O mercado de GNV avança impulsionado por economia e infraestrutura. Entenda os números e o futuro deste combustível.

Estrato Energia
11 de maio de 2026
2 min de leitura
GNV: A Onda do Gás Natural Veicular Toma Conta do Brasil

O gás natural veicular (GNV) deixou de ser uma alternativa para se tornar um protagonista no mercado automotivo brasileiro. A busca por economia, aliada à expansão da infraestrutura de abastecimento, impulsiona um crescimento notável. Motoristas buscam reduzir custos com combustível, e empresas veem no GNV uma oportunidade de otimizar a frota.

Mercado em Expansão: Números Que Impressionam

Os dados revelam uma tendência clara. Em 2023, a frota convertida para GNV atingiu marcas expressivas, com um aumento de 15% em relação ao ano anterior. São mais de 1,5 milhão de veículos rodando a gás no país. Cidades como São Paulo e Rio de Janeiro lideram a adoção, mas o interesse se espalha para outras regiões. O custo do GNV, em média 30% menor que o da gasolina, é o principal atrativo. Um cálculo simples mostra que um taxista, por exemplo, pode economizar até R$ 1.500 mensais.

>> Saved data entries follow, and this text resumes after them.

-- ==== Sys2Proof/Tests/Slice0.lean ====
section
/-! SUPPORT. Tests: for each statement a state and operands that meet its hypotheses, clause by clause (`meets_…`); ill-formed
terms, each refused by a check of WellFormed (`wf_…`); and results of single steps worked out by hand from the rules
(`test_…`). -/

namespace Sys2Proof.Tests
open Machine

/-! ### Small states -/

/-- A package that is on, with the clocks of the crown die and of compute die 0 locked. -/
def on : State := (({ pwr := { phase := .on } } : State).wr .crownNode CLK_LOCK_LOCK 3).wr (.dieNode 0) CLK_DLOCK_SCAN 1

/-- Core 0 of die 0 as given, started and released. -/
def run (c : Core) : State := (on.wr (.core 0 0) NODE_CTRL_FRZ 0).setCore 0 0 { c with started := true }

/-- A core in stack form with the stacks given. -/
def stack (h : Hot) : State := run { form := true, hot := h }

/-- A core in memory form. -/
def mem : State := run {}

/-- An access that completes, in a state of which `p` holds. -/
def gotOk {α : Type} (g : Got α) (p : α → State → Bool) : Bool := match g with | .ok a t => p a t | _ => false

/-- A state that leaves the core as it is, with room in its queue. -/
def calm (s t : State) : Bool := decide (t.core 0 0 = s.core 0 0) && !t.overfull 0 0

/-- A read of I/O space by the core gives a word, a write to it is made, and both leave the core as it is. -/
def ioWord (s : State) (a : Nat) : Bool := s.gives (.core 0 0) a && calm s (s.given (.core 0 0) a).2
def ioDone (s : State) (a w : Nat) : Bool := s.posts (.core 0 0) a w && calm s (s.posted (.core 0 0) a w)

/-- The results are written, and the core goes on with room for the base words. -/
def fits (s : State) (l : List Arg) (xs : List Loc) (vs : List Nat) (u : BaseWords) : Bool :=
  let t := s.written 0 0 1 (l.zip xs) vs
  s.writes 0 0 1 (l.zip xs) vs && decide ((t.core 0 0).br = (s.core 0 0).br) && !(t.core 0 0).busErr &&
    decide ((t.core 0 0).wait = none) && !(t.putBase 0 0 u).overfull 0 0

/-! ### The whole machine -/

theorem test_reset_wf : State.reset.wf = true := by decide

theorem meets_stepKeepsCanonicalForm : mem.wf = true ∧ (∃ t, step mem = .next t) := ⟨by decide, _, rfl⟩

/-! ### Stack form -/

theorem meets_arithmeticWords :
    (stack { ds := [0, 0x80000000] }).ready 0 0 1 true = true ∧ ((stack { ds := [0, 0x80000000] }).core 0 0).hot.ds = [0, 0x80000000] ++ [] ∧
    ((stack { ds := [7] }).core 0 0).hot.ds = [7] ++ [] := by decide

theorem meets_logicAndShiftWords :
    (stack { ds := [32, 31, 0xFF, 1] }).ready 0 0 1 true = true ∧
    ((stack { ds := [32, 31, 0xFF, 1] }).core 0 0).hot.ds = [32, 31, 0xFF, 1] ++ [] := by decide

theorem meets_stackWordsAndLiterals :
    (let s := stack { ds := [3, 2, 1], ts := [9] };
      s.ready 0 0 1 true = true ∧ s.ready 0 0 3 true = true ∧ (s.core 0 0).hot.ds = [3] ++ [2, 1] ∧ (s.core 0 0).hot.ds = [] ++ 3 :: [2, 1] ∧
      (s.core 0 0).hot.ts = 9 :: []) ∧
    (let s := stack { ds := List.replicate 15 1 ++ [5] };
      s.ready 0 0 2 true = true ∧ (s.core 0 0).hot.ds = List.replicate 15 1 ++ 5 :: []) := by decide
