-- ==== Sys2Proof/Word.lean ====
section
/-! DEFINITION. The bit-vector types of the VLI codec (R7, R8, R60, R65). -/

namespace Sys2Proof

/-- One lane: one byte position on the wire (R13). -/
abbrev Byte := BitVec 8

/-- The 64-bit operand of a command and the 64-bit DATA of a result: eight lanes (R40, R45). -/
abbrev Word := BitVec 64

/-- A command word CMD[68:0] (R60). -/
abbrev CmdWord := BitVec 69

/-- A result word RES[69:0] (R65). -/
abbrev ResBits := BitVec 70

/-- The index of a lane, 3 bits: "no address width beyond the 3-bit lane index" (R40). -/
abbrev LaneIx := Fin 8

end Sys2Proof
end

Desafios e Oportunidades na Infraestrutura

Apesar do crescimento, a expansão da rede de postos de GNV ainda enfrenta desafios. A logística de distribuição do gás e o alto investimento inicial para instalação das estações são barreiras. No entanto, novas tecnologias e modelos de negócio estão surgindo. Empresas investem em usinas de regaseificação e em sistemas de transporte mais eficientes. O governo também tem buscado incentivos para ampliar a capilaridade do GNV. A expectativa é que, até 2025, o número de postos triplique em todo o território nacional.

O Futuro do GNV no Brasil

A análise do mercado indica que o GNV veio para ficar. A combinação de economia, menor emissão de poluentes e o avanço tecnológico torna o gás natural veicular uma opção cada vez mais viável e sustentável. Para frotistas e consumidores conscientes, o GNV representa uma escolha inteligente. A tendência é de consolidação e expansão, com novas aplicações e um papel crescente na matriz energética dos transportes brasileiros.